(What to produce) What is needed is an exact copy of the data that follows.

(Data for analysis)

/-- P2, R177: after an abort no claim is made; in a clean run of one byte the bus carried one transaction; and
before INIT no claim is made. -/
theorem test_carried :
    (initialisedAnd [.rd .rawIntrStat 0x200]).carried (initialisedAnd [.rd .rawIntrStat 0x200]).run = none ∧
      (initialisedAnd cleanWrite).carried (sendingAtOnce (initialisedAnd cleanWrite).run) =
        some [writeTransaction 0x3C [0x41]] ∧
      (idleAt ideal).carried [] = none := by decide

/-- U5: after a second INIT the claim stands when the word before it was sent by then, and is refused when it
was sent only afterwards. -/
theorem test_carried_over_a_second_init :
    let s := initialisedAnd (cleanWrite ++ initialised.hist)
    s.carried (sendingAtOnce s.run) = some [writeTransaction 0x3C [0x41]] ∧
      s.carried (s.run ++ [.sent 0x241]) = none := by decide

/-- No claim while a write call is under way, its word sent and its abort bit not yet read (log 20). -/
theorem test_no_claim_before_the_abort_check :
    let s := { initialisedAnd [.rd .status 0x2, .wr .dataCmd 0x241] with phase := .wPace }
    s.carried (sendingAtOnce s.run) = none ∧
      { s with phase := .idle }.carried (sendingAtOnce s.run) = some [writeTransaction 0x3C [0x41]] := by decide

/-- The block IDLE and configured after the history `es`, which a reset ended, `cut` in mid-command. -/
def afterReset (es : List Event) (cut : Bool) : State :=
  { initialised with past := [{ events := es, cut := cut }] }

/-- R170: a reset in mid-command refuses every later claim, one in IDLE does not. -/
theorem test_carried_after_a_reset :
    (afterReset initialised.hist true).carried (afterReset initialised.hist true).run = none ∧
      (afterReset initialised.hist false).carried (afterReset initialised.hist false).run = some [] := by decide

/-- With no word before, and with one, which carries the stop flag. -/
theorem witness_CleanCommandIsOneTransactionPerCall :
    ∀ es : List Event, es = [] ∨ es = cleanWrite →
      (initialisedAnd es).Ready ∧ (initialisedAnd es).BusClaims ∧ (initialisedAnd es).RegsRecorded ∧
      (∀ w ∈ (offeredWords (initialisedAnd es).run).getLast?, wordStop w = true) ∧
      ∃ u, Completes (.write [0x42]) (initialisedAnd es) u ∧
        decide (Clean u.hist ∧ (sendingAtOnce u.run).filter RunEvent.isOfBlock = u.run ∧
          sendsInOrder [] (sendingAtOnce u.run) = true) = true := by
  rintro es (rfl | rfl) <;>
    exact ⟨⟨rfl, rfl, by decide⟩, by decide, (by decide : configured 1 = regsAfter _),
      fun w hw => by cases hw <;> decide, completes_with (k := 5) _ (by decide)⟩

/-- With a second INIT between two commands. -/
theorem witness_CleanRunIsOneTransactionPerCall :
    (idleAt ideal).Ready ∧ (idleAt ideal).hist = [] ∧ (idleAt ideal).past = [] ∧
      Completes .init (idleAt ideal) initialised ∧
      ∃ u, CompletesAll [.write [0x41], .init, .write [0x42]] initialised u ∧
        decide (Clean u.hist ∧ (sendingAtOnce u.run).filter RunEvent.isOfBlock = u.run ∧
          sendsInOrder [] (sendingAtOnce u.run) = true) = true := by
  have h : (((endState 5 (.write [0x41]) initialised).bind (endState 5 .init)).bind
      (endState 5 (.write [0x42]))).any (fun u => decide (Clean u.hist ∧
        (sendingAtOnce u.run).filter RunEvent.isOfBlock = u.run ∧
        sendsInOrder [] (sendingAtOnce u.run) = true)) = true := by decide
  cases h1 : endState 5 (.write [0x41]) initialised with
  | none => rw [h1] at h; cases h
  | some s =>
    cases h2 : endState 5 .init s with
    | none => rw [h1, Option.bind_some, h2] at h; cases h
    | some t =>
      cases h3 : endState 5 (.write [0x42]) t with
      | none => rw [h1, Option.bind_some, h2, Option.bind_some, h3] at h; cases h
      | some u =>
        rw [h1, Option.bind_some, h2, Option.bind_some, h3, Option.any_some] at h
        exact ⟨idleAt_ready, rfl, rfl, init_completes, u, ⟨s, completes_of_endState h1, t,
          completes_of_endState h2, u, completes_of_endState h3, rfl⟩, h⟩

(Problem solution)
/-- P2, R177: after an abort no claim is made; in a clean run of one byte the bus carried one transaction; and
before INIT no claim is made. -/
theorem test_carried :
    (initialisedAnd [.rd .rawIntrStat 0x200]).carried (initialisedAnd [.rd .rawIntrStat 0x200]).run = none ∧
      (initialisedAnd cleanWrite).carried (sendingAtOnce (initialisedAnd cleanWrite).run) =
        some [writeTransaction 0x3C [0x41]] ∧
      (idleAt ideal).carried [] = none := by decide

/-- U5: after a second INIT the claim stands when the word before it was sent by then, and is refused when it
was sent only afterwards. -/
theorem test_carried_over_a_second_init :
    let s := initialisedAnd (cleanWrite ++ initialised.hist)
    s.carried (sendingAtOnce s.run) = some [writeTransaction 0x3C [0x41]] ∧
      s.carried (s.run ++ [.sent 0x241]) = none := by decide

/-- No claim while a write call is under way, its word sent and its abort bit not yet read (log 20). -/
theorem test_no_claim_before_the_abort_check :
    let s := { initialisedAnd [.rd .status 0x2, .wr .dataCmd 0x241] with phase := .wPace }
    s.carried (sendingAtOnce s.run) = none ∧
      { s with phase := .idle }.carried (sendingAtOnce s.run) = some [writeTransaction 0x3C [0x41]] := by decide

/-- The block IDLE and configured after the history `es`, which a reset ended, `cut` in mid-command. -/
def afterReset (es : List Event) (cut : Bool) : State :=
  { initialised with past := [{ events := es, cut := cut }] }

/-- R170: a reset in mid-command refuses every later claim, one in IDLE does not. -/
theorem test_carried_after_a_reset :
    (afterReset initialised.hist true).carried (afterReset initialised.hist true).run = none ∧
      (afterReset initialised.hist false).carried (afterReset initialised.hist false).run = some [] := by decide

/-- With no word before, and with one, which carries the stop flag. -/
theorem witness_CleanCommandIsOneTransactionPerCall :
    ∀ es : List Event, es = [] ∨ es = cleanWrite →
      (initialisedAnd es).Ready ∧ (initialisedAnd es).BusClaims ∧ (initialisedAnd es).RegsRecorded ∧
      (∀ w ∈ (offeredWords (initialisedAnd es).run).getLast?, wordStop w = true) ∧
      ∃ u, Completes (.write [0x42]) (initialisedAnd es) u ∧
        decide (Clean u.hist ∧ (sendingAtOnce u.run).filter RunEvent.isOfBlock = u.run ∧
          sendsInOrder [] (sendingAtOnce u.run) = true) = true := by
  rintro es (rfl | rfl) <;>
    exact ⟨⟨rfl, rfl, by decide⟩, by decide, (by decide : configured 1 = regsAfter _),
      fun w hw => by cases hw <;> decide, completes_with (k := 5) _ (by decide)⟩

/-- With a second INIT between two commands. -/
theorem witness_CleanRunIsOneTransactionPerCall :
    (idleAt ideal).Ready ∧ (idleAt ideal).hist = [] ∧ (idleAt ideal).past = [] ∧
      Completes .init (idleAt ideal) initialised ∧
      ∃ u, CompletesAll [.write [0x41], .init, .write [0x42]] initialised u ∧
        decide (Clean u.hist ∧ (sendingAtOnce u.run).filter RunEvent.isOfBlock = u.run ∧
          sendsInOrder [] (sendingAtOnce u.run) = true) = true := by
  have h : (((endState 5 (.write [0x41]) initialised).bind (endState 5 .init)).bind
      (endState 5 (.write [0x42]))).any (fun u => decide (Clean u.hist ∧
        (sendingAtOnce u.run).filter RunEvent.isOfBlock = u.run ∧
        sendsInOrder [] (sendingAtOnce u.run) = true)) = true := by decide
  cases h1 : endState 5 (.write [0x41]) initialised with
  | none => rw [h1] at h; cases h
  | some s =>
    cases h2 : endState 5 .init s with
    | none => rw [h1, Option.bind_some, h2] at h; cases h
    | some t =>
      cases h3 : endState 5 (.write [0x42]) t with
      | none => rw [h1, Option.bind_some, h2, Option.bind_some, h3] at h; cases h
      | some u =>
        rw [h1, Option.bind_some, h2, Option.bind_some, h3, Option.any_some] at h
        exact ⟨idleAt_ready, rfl, rfl, init_completes, u, ⟨s, completes_of_endState h1, t,
          completes_of_endState h2, u, completes_of_endState h3, rfl⟩, h⟩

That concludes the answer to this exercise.